From the Daily News:
Ackerman needs, first, to document exactly when he opened his office for Xenonics so the timing can be matched against his financial stake, as well as reveal who attended the meeting. He also must document what that stake entailed.
He reported on financial disclosure forms in 2002 that Selig Zises, a friend and major Xenonics shareholder, had loaned Ackerman's wife, Rita, $14,000. He also reported the purchase of options in Xenonics stock. In a recent interview, Ackerman said he used the loan to make the buy and repaid it with interest when he sold out at a profit of roughly $100,000.

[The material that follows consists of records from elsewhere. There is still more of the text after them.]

-- ==== Sys2Proof/Certificates/Slice0/Obligations.lean ====
section
/-! DEFINITION. The statements for the provers. In a statement about a command frame, `rest` is the frame after
its code byte, `frameEnded p (code :: rest) s` the state after the first two steps of the frame's end (R185), and
`answered p tagByte code payload t` the state `t` with the response placed and the frame's activity taken. -/

open Sys2Proof Sys2Proof.Machine

/-! ### Steps, time and resets -/

/-- A step runs the command at the front of the queue with the rest of the queue. -/
def Obligations.StepRunsFrontCommand : Prop :=
  ∀ (i : Instr) (is : List Instr) (s : State), s.pending = i :: is → step s = exec i { s with pending := is }

/-- On an empty queue, what is owed at this tick is queued in some order: in a running device the reset after 16
consecutive LOW samples of RESET, the samples and the waits; in a power-on interval its end after 4,096 ticks; in a
held reset its end with RESET sampled HIGH. With nothing owed the next tick begins. RESET is sampled on it, a HIGH
sample ending the count of LOW ones, so that a shorter pulse has no effect. In a reset the timebase stays and no line,
select or bit is taken. Else the timebase advances and each port has taken the edges of its clock: of those in a frame
that counts, a rising one joins a level to the bits of the byte in progress, most significant first, of which the
eighth makes a whole byte, kept among the first 28 and counted to 255, and a falling one moves data-out to the next bit
(R1, R2, R178 to R180, R196, R197, R206). That an idle step is what passes time, and which parts it has, is the model's
choice: log entries 1, 2, 3, 19, 20 and 21. -/
def Obligations.IdleStepPassesTime : Prop :=
  (∀ s : State, s.pending = [] →
    (s.running → s.owed =
      (if 16 ≤ s.resetLow then [Instr.resetPinAssert] else [])
        ++ s.samplesOwed.map s.sampleEvent ++ s.expiriesDue) ∧
    (∀ elapsed, s.phase = .powerOnInterval elapsed → s.owed =
      if 4096 ≤ elapsed then [.powerOnIntervalEnd (if s.resetLow = 0 then .high else .low) s.heldPins] else []) ∧
    (s.phase = .pinHeld → s.owed = if s.resetLow = 0 then [.resetPinRelease s.heldPins] else []) ∧
    (s.owed ≠ [] →
      ∃ l k, l.Perm s.owed ∧ step s = .next { s with pending := l, freeCount := k }) ∧
    (s.owed = [] →
      ∃ (t : State) (level : Level), step s = .next t ∧
        (∀ v later, s.resetWire = v :: later → level = v) ∧
        (s.resetWire = [] → (level = .low ↔ 0 < s.resetLow)) ∧
        (level = .high → t.resetLow = 0) ∧ (level = .low → t.resetLow = min 16 (s.resetLow + 1)) ∧
        t.resetWire = s.resetWire.tail ∧ (∀ p, tget t.wires p = (tget s.wires p).tail) ∧
        (∀ elapsed, s.phase = .powerOnInterval elapsed → t.phase = .powerOnInterval (elapsed + 1)) ∧
        (s.phase = .pinHeld → t.phase = .pinHeld) ∧
        (¬ s.running → SameExcept [.phase, .resetLow, .resetWire, .wires] s t) ∧
        (s.running → t.now = s.now + 1 ∧
          (∀ c, t.chanLines c = { s.chanLines c with sampled := false }) ∧
          (∀ n, t.cap n = { s.cap n with sampled := false }) ∧
          (∀ p, t.port p = { ((tget s.wires p).headD []).foldl (fun pt e => takeEdge e pt) (s.port p) with
            selSampled := false }) ∧
          SameExcept [.now, .lines, .caps, .ports, .resetLow, .resetWire, .wires] s t))) ∧
  ∀ pt : PortIf,
    (pt.recv ≠ .receiving → ∀ e, takeEdge e pt = pt) ∧
    (pt.recv = .receiving →
      takeEdge .fall pt = { pt with shifted := pt.shifted + 1 } ∧
      ∀ v,
        (pt.bits.length < 7 → takeEdge (.rise v) pt = { pt with bits := pt.bits ++ [v] }) ∧
        (pt.bits.length = 7 →
          ∃ b : Byte, (∀ k, k < 8 → b.getLsbD (7 - k) = decide ((pt.bits ++ [v])[k]? = some Level.high)) ∧
            takeEdge (.rise v) pt = { pt with
              bits := []
              frameBytes := if pt.frameBytes.length < 28 then pt.frameBytes ++ [b] else pt.frameBytes
              wholeBytes := satInc pt.wholeBytes }))

/-- No timed wait is passed over, and no line goes unsampled in an excursion: on an empty queue a step of a running
device queues the event of each wait that falls due at the present tick, a lease, an overrange wait, an arm limit or a
time target; RESET_PIN_ASSERT after 16 LOW samples of RESET; and, of each channel and capture line not yet sampled at
this tick with an excursion in progress (raw apart from filtered, or a stable-time count that is not 0), the sample at
the raw levels last seen: a FILTERED_EDGE where the stable time of a line falls due at it, or filter step 0 lets the
level through, else a LINE_SAMPLE. It queues no other of these, and leaves the tick exactly when it queues nothing
(R2, R5, R6, R8, R9). That these are events of the queue, that an empty queue is what queues them, and that an unsampled
unit keeps the level last seen and is sampled only in an excursion, is the model's choice: log entries 1, 2 and 3. -/
def Obligations.DueWaitsAreQueued : Prop :=
  ∀ s : State, s.pending = [] → s.running →
    ∃ t, step s = .next t ∧
      (t.pending ≠ [] → t.now = s.now) ∧ (t.pending = [] → t.now = s.now + 1) ∧
      (Instr.resetPinAssert ∈ t.pending ↔ 16 ≤ s.resetLow) ∧
      (∀ r, Instr.leaseExpiry r ∈ t.pending ↔
        (s.claim r).holder.isSome = true ∧ (s.claim r).leaseDue = some s.now) ∧
      (∀ c, Instr.overrangeExpiry c ∈ t.pending ↔
        ∃ start, ((s.engine c).modeState = .timing start ∨ (s.engine c).modeState = .inPulse start) ∧
          s.now = start + 4294967295) ∧
      (∀ i, Instr.armLimitExpiry i ∈ t.pending ↔
        ∃ sn stale, (s.slot i).body = some sn ∧ sn.phase = .armed stale (some s.now)) ∧
      (∀ target, Instr.timeTargetReached target ∈ t.pending ↔
        target = s.now ∧ ∃ i sn stale due, (s.slot i).body = some sn ∧ sn.phase = .armed stale due ∧
          sn.source = .time s.now) ∧
      (∀ c v,
        (Instr.filteredEdge (.chan c v) ∈ t.pending ∨ Instr.lineSample (.chan c v) ∈ t.pending ↔
          (s.chanLines c).sampled = false ∧
            v = ⟨(s.chanLines c).a.raw, (s.chanLines c).b.raw, (s.chanLines c).z.raw⟩ ∧
            ∃ l ∈ [(s.chanLines c).a, (s.chanLines c).b, (s.chanLines c).z],
              l.raw ≠ l.filtered ∨ l.count ≠ 0) ∧
        (Instr.filteredEdge (.chan c v) ∈ t.pending →
          ∃ l ∈ [(s.chanLines c).a, (s.chanLines c).b, (s.chanLines c).z],
            l.raw ≠ l.filtered ∧ filterLength (s.chanSettings c).filterStep ≤ l.count + 1) ∧
        (Instr.lineSample (.chan c v) ∈ t.pending →
          ∀ l ∈ [(s.chanLines c).a, (s.chanLines c).b, (s.chanLines c).z],
            l.raw ≠ l.filtered → l.count + 1 < filterLength (s.chanSettings c).filterStep)) ∧
      (∀ n v,
        (Instr.filteredEdge (.cap n v) ∈ t.pending ∨ Instr.lineSample (.cap n v) ∈ t.pending ↔
          (s.cap n).sampled = false ∧ v = (s.cap n).line.raw ∧
            ((s.cap n).line.raw ≠ (s.cap n).line.filtered ∨ (s.cap n).line.count ≠ 0)) ∧
        (Instr.filteredEdge (.cap n v) ∈ t.pending →
          (s.cap n).line.raw ≠ (s.cap n).line.filtered ∧
            filterLength s.device.lineFilterStep ≤ (s.cap n).line.count + 1) ∧
        (Instr.lineSample (.cap n v) ∈ t.pending →
          (s.cap n).line.raw ≠ (s.cap n).line.filtered →
            (s.cap n).line.count + 1 < filterLength s.device.lineFilterStep))

/-- A power-on, and in a running device RESET sampled LOW on 16 consecutive ticks, put every block in its state after
reset, empty every slot, set every reset-seen mark and abandon every frame (R2, R196 to R198, and the reset rules of the
blocks' chapters). The model's: that POWER_ON is taken in any phase is log entry 6 (DEDUCED); that the power-on interval
is counted from it, and that neither reset touches the count of LOW samples of RESET, is log entry 10 (DESIGN CHOICE);
that RESET_PIN_ASSERT after fewer LOW samples changes nothing is log entry 5 (DEDUCED from R2's shorter pulse); that the
blocks are reset at the start of the reset and the line conditioners wait for its end is log entry 15 (DEDUCED). -/
def Obligations.ResetStarts : Prop :=
  ∀ s : State,
    (∃ t, exec .powerOn s = .next t ∧ t.phase = .powerOnInterval 0 ∧ BlocksReset t ∧
      (∀ q, (t.port q).slot = none ∧ (t.port q).collided = false ∧ (t.port q).resetSeen = true ∧
        (t.port q).frameBytes = [] ∧ (t.port q).wholeBytes = 0 ∧ (t.port q).bits = [] ∧
        (t.port q).shifted = 0 ∧ sdoLevel (t.port q) = .low ∧
        (t.port q).recv = if (s.port q).recv = .receiving then .abandoned else (s.port q).recv) ∧
      t.lines = s.lines ∧ t.caps = s.caps ∧ t.wires = s.wires ∧ t.resetLow = s.resetLow ∧
      t.resetWire = s.resetWire ∧ t.pending = s.pending ∧ t.freeCount = s.freeCount) ∧
    (s.running → s.resetLow < 16 → exec .resetPinAssert s = .next s) ∧
    (s.running → 16 ≤ s.resetLow →
      ∃ t, exec .resetPinAssert s = .next t ∧ t.phase = .pinHeld ∧ BlocksReset t ∧
        (∀ q, (t.port q).slot = none ∧ (t.port q).collided = false ∧ (t.port q).resetSeen = true ∧
          (t.port q).frameBytes = [] ∧ (t.port q).wholeBytes = 0 ∧ (t.port q).bits = [] ∧
          (t.port q).shifted = 0 ∧ sdoLevel (t.port q) = .low ∧
          (t.port q).recv = if (s.port q).recv = .receiving then .abandoned else (s.port q).recv) ∧
        t.lines = s.lines ∧ t.caps = s.caps ∧ t.wires = s.wires ∧ t.resetLow = s.resetLow ∧
        t.resetWire = s.resetWire ∧ t.pending = s.pending ∧ t.freeCount = s.freeCount)
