-- ==== Sys2Proof/Laws/Ops.lean ====
section
/-! SUPPORT. What each shared operation can do, once: the fields it leaves alone (`…_only`) and what it makes of
the ones it writes. -/

namespace Sys2Proof.Machine

open Sys2Proof

/-! ### The frame relation -/

namespace SameExcept

theorem refl (fs : List Field) (s : State) : SameExcept fs s s := by
  intro f _
  cases f <;> rfl

theorem trans {fs : List Field} {s t u : State} (h : SameExcept fs s t) (k : SameExcept fs t u) :
    SameExcept fs s u := by
  intro f hf
  have a := h f hf
  have b := k f hf
  cases f <;> exact Eq.trans b a

theorem mono {fs gs : List Field} {s t : State} (h : SameExcept fs s t) (sub : ∀ f, f ∈ fs → f ∈ gs) :
    SameExcept gs s t := fun f hf => h f (fun m => hf (sub f m))

/-- Two effects one after the other. -/
theorem andThen {fs gs hs : List Field} {s t u : State} (h : SameExcept fs s t) (k : SameExcept gs t u)
    (sub : ∀ f, f ∈ fs ++ gs → f ∈ hs) : SameExcept hs s u :=
  (h.mono fun f m => sub f (List.mem_append_left _ m)).trans
    (k.mono fun f m => sub f (List.mem_append_right _ m))

/-- An effect after a known one. -/
theorem comp {fs : List Field} {s t : State} {F : State → State} (h : SameExcept fs s t)
    (k : ∀ u, SameExcept fs u (F u)) : SameExcept fs s (F t) := h.trans (k t)

/-- One of two effects. -/
theorem ite {fs : List Field} {s t u : State} {c : Prop} [Decidable c] (h : SameExcept fs s t)
    (k : SameExcept fs s u) : SameExcept fs s (if c then t else u) := by
  by_cases hc : c
  · rwa [if_pos hc]
  · rwa [if_neg hc]

end SameExcept

theorem SameExcept.forPorts {fs : List Field} {f : Port → State → State}
    (h : ∀ p s, SameExcept fs s (f p s)) (s : State) : SameExcept fs s (Machine.forPorts f s) :=
  (((h 0 s).trans (h 1 _)).trans (h 2 _)).trans (h 3 _)

theorem SameExcept.foldl {α : Type} {fs : List Field} {f : α → State → State}
    (h : ∀ i s, SameExcept fs s (f i s)) (l : List α) (s : State) :
    SameExcept fs s (l.foldl (fun s i => f i s) s) := by
  induction l generalizing s with
  | nil => exact SameExcept.refl fs s
  | cons i l ih => exact (h i s).trans (ih (f i s))

theorem SameExcept.forSlots {fs : List Field} {f : SlotIdx → State → State}
    (h : ∀ i s, SameExcept fs s (f i s)) (s : State) : SameExcept fs s (Machine.forSlots f s) :=
  SameExcept.foldl h _ s

theorem SameExcept.forResources {fs : List Field} {f : Resource → State → State}
    (h : ∀ r s, SameExcept fs s (f r s)) (s : State) : SameExcept fs s (Machine.forResources f s) :=
  SameExcept.foldl h _ s

theorem SameExcept.forChans {fs : List Field} {f : Chan → State → State}
    (h : ∀ c s, SameExcept fs s (f c s)) (s : State) : SameExcept fs s (Machine.forChans f s) :=
  SameExcept.foldl h _ s

/-! ### Single updates -/

theorem setChanLines_only (s : State) (c : Chan) (x : ChanLines) : SameExcept [.lines] s (s.setChanLines c x) := by
  intro g hg
  cases g <;> first | rfl | exact absurd (by decide) hg
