-- ==== Sys2Proof/Tests/Slice0.lean ====
section
/-! SUPPORT. Tests on fixed values, their expected results from the spec's own tables and examples, and one
witness for the hypotheses of each statement of Certificates/Slice0/Obligations.lean. -/

namespace Sys2Proof.Tests

set_option Elab.async false

open Sys2Proof Sys2Proof.Machine

/-! ### Helpers -/

/-- The state after a step that goes on. -/
def after (i : Instr) (s : State) : Option State :=
  match exec i s with
  | .next t => some t
  | _ => none

/-- One field of the state after a step. -/
def seen {α : Type} (f : State → α) (i : Instr) (s : State) : Option α := (after i s).map f

/-- A whole command frame without fill, as the row it decodes to. -/
def sent (p : Port) (code : Byte) (payload : List Byte) : Instr :=
  decodeFrame p (code :: frameRest code 0x05 payload [])

/-- The response in a port's slot after a step. -/
def answer (p : Port) (i : Instr) (s : State) : Option (RespCode × List Byte) :=
  ((after i s).bind (fun t => (t.port p).slot)).map (fun r => (r.code, r.payload))

/-- The state with no select sampled yet at this tick. -/
def State.unsampled (s : State) : State := { s with ports := tmap s.ports fun _ pt => { pt with selSampled := false } }

/-- The state with a frame begun on a port at an earlier tick, of which nothing has arrived. -/
def State.inFrame (s : State) (p : Port) : State := State.unsampled (startFrame p s)

/-- The state after reset with a frame begun on P0. -/
def idle : State := State.inFrame State.reset 0

/-- A channel with settings `r`, an engine `e` and lines not sampled yet at this tick, all LOW. -/
def State.withChan (s : State) (c : Chan) (r : ChanSettings) (e : Engine) : State :=
  ((s.setChanSettings c r).setEngine c e).setChanLines c
    { a := Conditioner.reset, b := Conditioner.reset, z := Conditioner.reset, sampled := false }

/-- A resource held by a port, with a lease due at a tick and waiters. -/
def State.heldBy (s : State) (r : Resource) (p : Port) (due : Tick) (waiters : List Port) : State :=
  s.setClaim r { holder := some p, waiters := waiters, leaseDue := some due }

/-- The defaults in a mode, unfiltered. -/
def inMode (m : Mode) : ChanSettings := { ChanSettings.default with mode := m, filterStep := 0 }

/-- QUAD, unfiltered, with index quadrant 00 and home value 1,000 (the example of chapter 2). -/
def quadSettings : ChanSettings :=
  { inMode .quad with indexQuadrant := some ⟨.low, .low⟩, homeValue := 1000 }

/-- A QUAD engine with AB at 00. -/
def quadEngine : Engine := { Engine.reset with modeState := .quad ⟨.low, .low⟩ }

/-- C0 in QUAD, homing armed, at position 4 (tick 5,120 of the example of chapter 2). -/
def homing : State :=
  State.withChan { State.reset with now := 5150 } 0 quadSettings
    { quadEngine with position := 4, homingArmed := true }

/-- A snapshot of C0 by P1 that waits for a source. -/
def waiting (src : SnapSource) (due : Option Tick) : Snapshot :=
  { owner := 1, channels := [0], source := src, armTime := 0, armLimit := 5, late := false,
    phase := .armed [] due }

Except for a half-page promissory note that included no repayment schedule and a check showing repayment at 6% interest, he declined to produce any paperwork reflecting the transactions. In a statement issued after publication of The News' story, he said: "I did no more than arrange an introduction so the parties could decide on the merits whether the product fit their needs and sale capabilities. I understand that no business was ever done between Israel and Xenonics as result of that meeting or at any other time.
"I did nothing else in this matter - not another meeting, not another conversation, not seeking an earmark, not helping with any grant."
Here are relevant sections of the House Ethics Manual: "Members and employees of the House are frequently approached by individuals or organizations seeking assistance for business undertakings. Obtaining information for constituents regarding government contracts and services, as well as helping them deal with government regulations, is an important aspect of a Member's representational duties."
That gives officials leeway in serving business constituents. But the manual goes on to warn:
"Members and staff should also avoid becoming too closely affiliated with a particular enterprise, to prevent any appearance that they are accruing benefits 'by virtue of influence improperly exerted from [their] position in Congress.'"
Owning an interest in a firm would seem to fall under the rubric of "becoming too closely affiliated with a particular enterprise." That's why Ackerman owes New Yorkers the complete picture.